Problem to work on: Please write out the records exactly.

Available data:
/-- The table of R43: what may write I, F and T, completely. -/
def Obligations.ControlBitWriters : Prop :=
  ∀ (i : Instr) (s t : State), exec i s = .next t →
    let msr := s.cfg.psrTransfer = .implemented ∧ s.cpsr.m ≠ .user ∧ ∃ mask, msrCpsrMask i = some mask ∧ mask.getLsbD 0 = true
    let entry := isSwi i = true ∨ (isUndefined i = true ∧ s.cfg.undefined = .trap)
    let return' := isReturn i = true ∧ (spsrOf s.cpsr.m).isSome
    (t.cpsr.i ≠ s.cpsr.i → (entry ∧ t.cpsr.i = true) ∨ return' ∨ msr) ∧
    (t.cpsr.f ≠ s.cpsr.f → return' ∨ msr) ∧
    (t.cpsr.t ≠ s.cpsr.t → isBx i = true ∨ (entry ∧ t.cpsr.t = false) ∨ return')

/-- R49: what may write N, Z, C and V, completely. -/
def Obligations.FlagWriters : Prop :=
  ∀ (i : Instr) (s t : State), exec i s = .next t →
    let msr := s.cfg.psrTransfer = .implemented ∧ ∃ mask, msrCpsrMask i = some mask ∧ mask.getLsbD 3 = true
    let return' := isReturn i = true ∧ (spsrOf s.cpsr.m).isSome
    (t.cpsr.n ≠ s.cpsr.n ∨ t.cpsr.z ≠ s.cpsr.z ∨ t.cpsr.c ≠ s.cpsr.c → setsFlags i = true ∨ return' ∨ msr) ∧
    (t.cpsr.v ≠ s.cpsr.v → setsOverflow i = true ∨ return' ∨ msr)

/-- R52: what may write an SPSR, completely (reset apart, which is no step). -/
def Obligations.SpsrWriters : Prop :=
  ∀ (i : Instr) (s t : State) (n : SpsrName), exec i s = .next t → t.spsr.get n ≠ s.spsr.get n →
    (isSwi i = true ∧ n = .svc) ∨ (isUndefined i = true ∧ s.cfg.undefined = .trap ∧ n = .und) ∨
    (s.cfg.psrTransfer = .implemented ∧ spsrOf s.cpsr.m = some n ∧ ∃ mask, msrSpsrMask i = some mask)

/-- The register frame of every instruction: a slot other than the pc's changes only if the spec lets the instruction write it. -/
def Obligations.RegisterFrame : Prop :=
  ∀ (i : Instr) (s t : State) (q : Slot), exec i s = .next t → q ≠ 15 → q ∉ writtenSlots i s → t.cell q = s.cell q

/-- The memory frame of every instruction: a byte changes only inside the bytes the instruction stores to. -/
def Obligations.MemoryFrame : Prop :=
  ∀ (i : Instr) (s t : State) (b : Word), s.mem.wf = true → exec i s = .next t →
    (∀ q ∈ storedBytes i s, inBytes q.1 q.2 b = false) → t.mem.read8 b = s.mem.read8 b

/-- R651, R626: a step taken in User mode leaves every banked register, every SPSR, the mode, I and F as they are, unless it enters an
exception, which writes only that exception's link register and SPSR. -/
def Obligations.UserModeConfined : Prop :=
  ∀ s t : State, s.cpsr.m = .user → step s = .next t →
    ((∀ q : Slot, 16 ≤ q.val → t.cell q = s.cell q) ∧ t.spsr = s.spsr ∧ t.cpsr.m = .user ∧ t.cpsr.i = s.cpsr.i ∧
      t.cpsr.f = s.cpsr.f) ∨
    ((∀ q : Slot, 16 ≤ q.val → q ≠ 24 → t.cell q = s.cell q) ∧ (∀ n, n ≠ .svc → t.spsr.get n = s.spsr.get n) ∧
      t.cpsr.m = .supervisor ∧ t.cpsr.i = true ∧ t.cpsr.f = s.cpsr.f ∧ t.pc = 8#32) ∨
    (s.cfg.undefined = .trap ∧ (∀ q : Slot, 16 ≤ q.val → q ≠ 30 → t.cell q = s.cell q) ∧
      (∀ n, n ≠ .und → t.spsr.get n = s.spsr.get n) ∧ t.cpsr.m = .undefined ∧ t.cpsr.i = true ∧ t.cpsr.f = s.cpsr.f ∧ t.pc = 4#32)

/-- R34, R35, R37: one slot backs each name; two modes share a slot for a banked register exactly when they share a bank.  R39 to R41:
the bank's own operations, with an index above 15 and a pattern that is no mode (which fault an
operation with both gives is not stated: assumption log 9). -/
def Obligations.BankingExact : Prop :=
  (∀ (m : Mode) (a b : Reg), slotOf m a = slotOf m b → a = b) ∧
  (∀ (m m' : Mode) (n : Reg), n.val ≤ 7 ∨ n = 15 → slotOf m n = slotOf m' n) ∧
  (∀ (m m' : Mode) (n : Reg), 13 ≤ n.val → n.val ≤ 14 → (slotOf m n = slotOf m' n ↔ bankOf m = bankOf m')) ∧
  (∀ (m m' : Mode) (n : Reg), 8 ≤ n.val → n.val ≤ 12 → (slotOf m n = slotOf m' n ↔ (bankOf m = .fiq ↔ bankOf m' = .fiq))) ∧
  (∀ q : Slot, ∃ (m : Mode) (n : Reg), slotOf m n = q) ∧
  (∀ (b : BitVec 5) (m : Mode) (n : Nat) (v : Word) (s : State), 16 ≤ n → modeOf b = some m →
    bankRead n s = .error .registerIndex ∧ bankWrite n v s = .error .registerIndex ∧
    readBanked b n s = .error .registerIndex ∧ writeBanked b n v s = .error .registerIndex) ∧
  (∀ (b : BitVec 5) (n : Reg) (v : Word) (s : State), modeOf b = none →
    readBanked b n.val s = .error .invalidMode ∧ writeBanked b n.val v s = .error .invalidMode ∧ setMode b s = .error .invalidMode) ∧
  (∀ (b : BitVec 5) (m : Mode) (n : Reg) (v : Word) (s : State), modeOf b = some m →
    setMode b s = .ok (s.setCpsr { s.cpsr with m := m }) ∧ writeBanked b n.val v s = .ok (s.setSlot (slotOf m n) v) ∧
    readBanked b n.val s = .ok (s.cell (slotOf m n)).value ∧
    bankWrite n.val v s = .ok (s.setSlot (slotOf s.cpsr.m n) v) ∧ bankRead n.val s = .ok (reg n s))

/-- R83 to R85: what word, halfword and byte reads give after a write of each width.  As `m` is any memory, a write before it
included, an access that overlaps two writes is covered.  The canonical form is the model's choice (assumption log 3). -/
def Obligations.ReadAfterWrite : Prop :=
  (∀ (m : Memory) (b : Word), m.read16 b = m.read8 (b + 1#32) ++ m.read8 b ∧
    m.read32 b = m.read8 (b + 3#32) ++ m.read8 (b + 2#32) ++ m.read8 (b + 1#32) ++ m.read8 b) ∧
  ∀ (m : Memory) (a : Word), m.wf = true →
    (∀ v : Word, (m.write32 a v).wf = true ∧ (m.write32 a v).read32 a = v ∧
      (m.write32 a v).read16 a = v.extractLsb' 0 16 ∧ (m.write32 a v).read16 (a + 2#32) = v.extractLsb' 16 16 ∧
      (∀ k : Nat, k < 4 → (m.write32 a v).read8 (a + BitVec.ofNat 32 k) = v.extractLsb' (8 * k) 8) ∧
      (∀ b, inBytes a 4 b = false → (m.write32 a v).read8 b = m.read8 b)) ∧
    (∀ h : Half, (m.write16 a h).wf = true ∧ (m.write16 a h).read16 a = h ∧
      (∀ k : Nat, k < 2 → (m.write16 a h).read8 (a + BitVec.ofNat 32 k) = h.extractLsb' (8 * k) 8) ∧
      (∀ b, inBytes a 2 b = false → (m.write16 a h).read8 b = m.read8 b)) ∧
    (∀ d : Byte, (m.write8 a d).wf = true ∧ (m.write8 a d).read8 a = d ∧
      (∀ b, b ≠ a → (m.write8 a d).read8 b = m.read8 b))
end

Completed exercise:
/-- The table of R43: what may write I, F and T, completely. -/
def Obligations.ControlBitWriters : Prop :=
  ∀ (i : Instr) (s t : State), exec i s = .next t →
    let msr := s.cfg.psrTransfer = .implemented ∧ s.cpsr.m ≠ .user ∧ ∃ mask, msrCpsrMask i = some mask ∧ mask.getLsbD 0 = true
    let entry := isSwi i = true ∨ (isUndefined i = true ∧ s.cfg.undefined = .trap)
    let return' := isReturn i = true ∧ (spsrOf s.cpsr.m).isSome
    (t.cpsr.i ≠ s.cpsr.i → (entry ∧ t.cpsr.i = true) ∨ return' ∨ msr) ∧
    (t.cpsr.f ≠ s.cpsr.f → return' ∨ msr) ∧
    (t.cpsr.t ≠ s.cpsr.t → isBx i = true ∨ (entry ∧ t.cpsr.t = false) ∨ return')

/-- R49: what may write N, Z, C and V, completely. -/
def Obligations.FlagWriters : Prop :=
  ∀ (i : Instr) (s t : State), exec i s = .next t →
    let msr := s.cfg.psrTransfer = .implemented ∧ ∃ mask, msrCpsrMask i = some mask ∧ mask.getLsbD 3 = true
    let return' := isReturn i = true ∧ (spsrOf s.cpsr.m).isSome
    (t.cpsr.n ≠ s.cpsr.n ∨ t.cpsr.z ≠ s.cpsr.z ∨ t.cpsr.c ≠ s.cpsr.c → setsFlags i = true ∨ return' ∨ msr) ∧
    (t.cpsr.v ≠ s.cpsr.v → setsOverflow i = true ∨ return' ∨ msr)

/-- R52: what may write an SPSR, completely (reset apart, which is no step). -/
def Obligations.SpsrWriters : Prop :=
  ∀ (i : Instr) (s t : State) (n : SpsrName), exec i s = .next t → t.spsr.get n ≠ s.spsr.get n →
    (isSwi i = true ∧ n = .svc) ∨ (isUndefined i = true ∧ s.cfg.undefined = .trap ∧ n = .und) ∨
    (s.cfg.psrTransfer = .implemented ∧ spsrOf s.cpsr.m = some n ∧ ∃ mask, msrSpsrMask i = some mask)

/-- The register frame of every instruction: a slot other than the pc's changes only if the spec lets the instruction write it. -/
def Obligations.RegisterFrame : Prop :=
  ∀ (i : Instr) (s t : State) (q : Slot), exec i s = .next t → q ≠ 15 → q ∉ writtenSlots i s → t.cell q = s.cell q

/-- The memory frame of every instruction: a byte changes only inside the bytes the instruction stores to. -/
def Obligations.MemoryFrame : Prop :=
  ∀ (i : Instr) (s t : State) (b : Word), s.mem.wf = true → exec i s = .next t →
    (∀ q ∈ storedBytes i s, inBytes q.1 q.2 b = false) → t.mem.read8 b = s.mem.read8 b

/-- R651, R626: a step taken in User mode leaves every banked register, every SPSR, the mode, I and F as they are, unless it enters an
exception, which writes only that exception's link register and SPSR. -/
def Obligations.UserModeConfined : Prop :=
  ∀ s t : State, s.cpsr.m = .user → step s = .next t →
    ((∀ q : Slot, 16 ≤ q.val → t.cell q = s.cell q) ∧ t.spsr = s.spsr ∧ t.cpsr.m = .user ∧ t.cpsr.i = s.cpsr.i ∧
      t.cpsr.f = s.cpsr.f) ∨
    ((∀ q : Slot, 16 ≤ q.val → q ≠ 24 → t.cell q = s.cell q) ∧ (∀ n, n ≠ .svc → t.spsr.get n = s.spsr.get n) ∧
      t.cpsr.m = .supervisor ∧ t.cpsr.i = true ∧ t.cpsr.f = s.cpsr.f ∧ t.pc = 8#32) ∨
    (s.cfg.undefined = .trap ∧ (∀ q : Slot, 16 ≤ q.val → q ≠ 30 → t.cell q = s.cell q) ∧
      (∀ n, n ≠ .und → t.spsr.get n = s.spsr.get n) ∧ t.cpsr.m = .undefined ∧ t.cpsr.i = true ∧ t.cpsr.f = s.cpsr.f ∧ t.pc = 4#32)

/-- R34, R35, R37: one slot backs each name; two modes share a slot for a banked register exactly when they share a bank.  R39 to R41:
the bank's own operations, with an index above 15 and a pattern that is no mode (which fault an
operation with both gives is not stated: assumption log 9). -/
def Obligations.BankingExact : Prop :=
  (∀ (m : Mode) (a b : Reg), slotOf m a = slotOf m b → a = b) ∧
  (∀ (m m' : Mode) (n : Reg), n.val ≤ 7 ∨ n = 15 → slotOf m n = slotOf m' n) ∧
  (∀ (m m' : Mode) (n : Reg), 13 ≤ n.val → n.val ≤ 14 → (slotOf m n = slotOf m' n ↔ bankOf m = bankOf m')) ∧
  (∀ (m m' : Mode) (n : Reg), 8 ≤ n.val → n.val ≤ 12 → (slotOf m n = slotOf m' n ↔ (bankOf m = .fiq ↔ bankOf m' = .fiq))) ∧
  (∀ q : Slot, ∃ (m : Mode) (n : Reg), slotOf m n = q) ∧
  (∀ (b : BitVec 5) (m : Mode) (n : Nat) (v : Word) (s : State), 16 ≤ n → modeOf b = some m →
    bankRead n s = .error .registerIndex ∧ bankWrite n v s = .error .registerIndex ∧
    readBanked b n s = .error .registerIndex ∧ writeBanked b n v s = .error .registerIndex) ∧
  (∀ (b : BitVec 5) (n : Reg) (v : Word) (s : State), modeOf b = none →
    readBanked b n.val s = .error .invalidMode ∧ writeBanked b n.val v s = .error .invalidMode ∧ setMode b s = .error .invalidMode) ∧
  (∀ (b : BitVec 5) (m : Mode) (n : Reg) (v : Word) (s : State), modeOf b = some m →
    setMode b s = .ok (s.setCpsr { s.cpsr with m := m }) ∧ writeBanked b n.val v s = .ok (s.setSlot (slotOf m n) v) ∧
    readBanked b n.val s = .ok (s.cell (slotOf m n)).value ∧
    bankWrite n.val v s = .ok (s.setSlot (slotOf s.cpsr.m n) v) ∧ bankRead n.val s = .ok (reg n s))

/-- R83 to R85: what word, halfword and byte reads give after a write of each width.  As `m` is any memory, a write before it
included, an access that overlaps two writes is covered.  The canonical form is the model's choice (assumption log 3). -/
def Obligations.ReadAfterWrite : Prop :=
  (∀ (m : Memory) (b : Word), m.read16 b = m.read8 (b + 1#32) ++ m.read8 b ∧
    m.read32 b = m.read8 (b + 3#32) ++ m.read8 (b + 2#32) ++ m.read8 (b + 1#32) ++ m.read8 b) ∧
  ∀ (m : Memory) (a : Word), m.wf = true →
    (∀ v : Word, (m.write32 a v).wf = true ∧ (m.write32 a v).read32 a = v ∧
      (m.write32 a v).read16 a = v.extractLsb' 0 16 ∧ (m.write32 a v).read16 (a + 2#32) = v.extractLsb' 16 16 ∧
      (∀ k : Nat, k < 4 → (m.write32 a v).read8 (a + BitVec.ofNat 32 k) = v.extractLsb' (8 * k) 8) ∧
      (∀ b, inBytes a 4 b = false → (m.write32 a v).read8 b = m.read8 b)) ∧
    (∀ h : Half, (m.write16 a h).wf = true ∧ (m.write16 a h).read16 a = h ∧
      (∀ k : Nat, k < 2 → (m.write16 a h).read8 (a + BitVec.ofNat 32 k) = h.extractLsb' (8 * k) 8) ∧
      (∀ b, inBytes a 2 b = false → (m.write16 a h).read8 b = m.read8 b)) ∧
    (∀ d : Byte, (m.write8 a d).wf = true ∧ (m.write8 a d).read8 a = d ∧
      (∀ b, b ≠ a → (m.write8 a d).read8 b = m.read8 b))
end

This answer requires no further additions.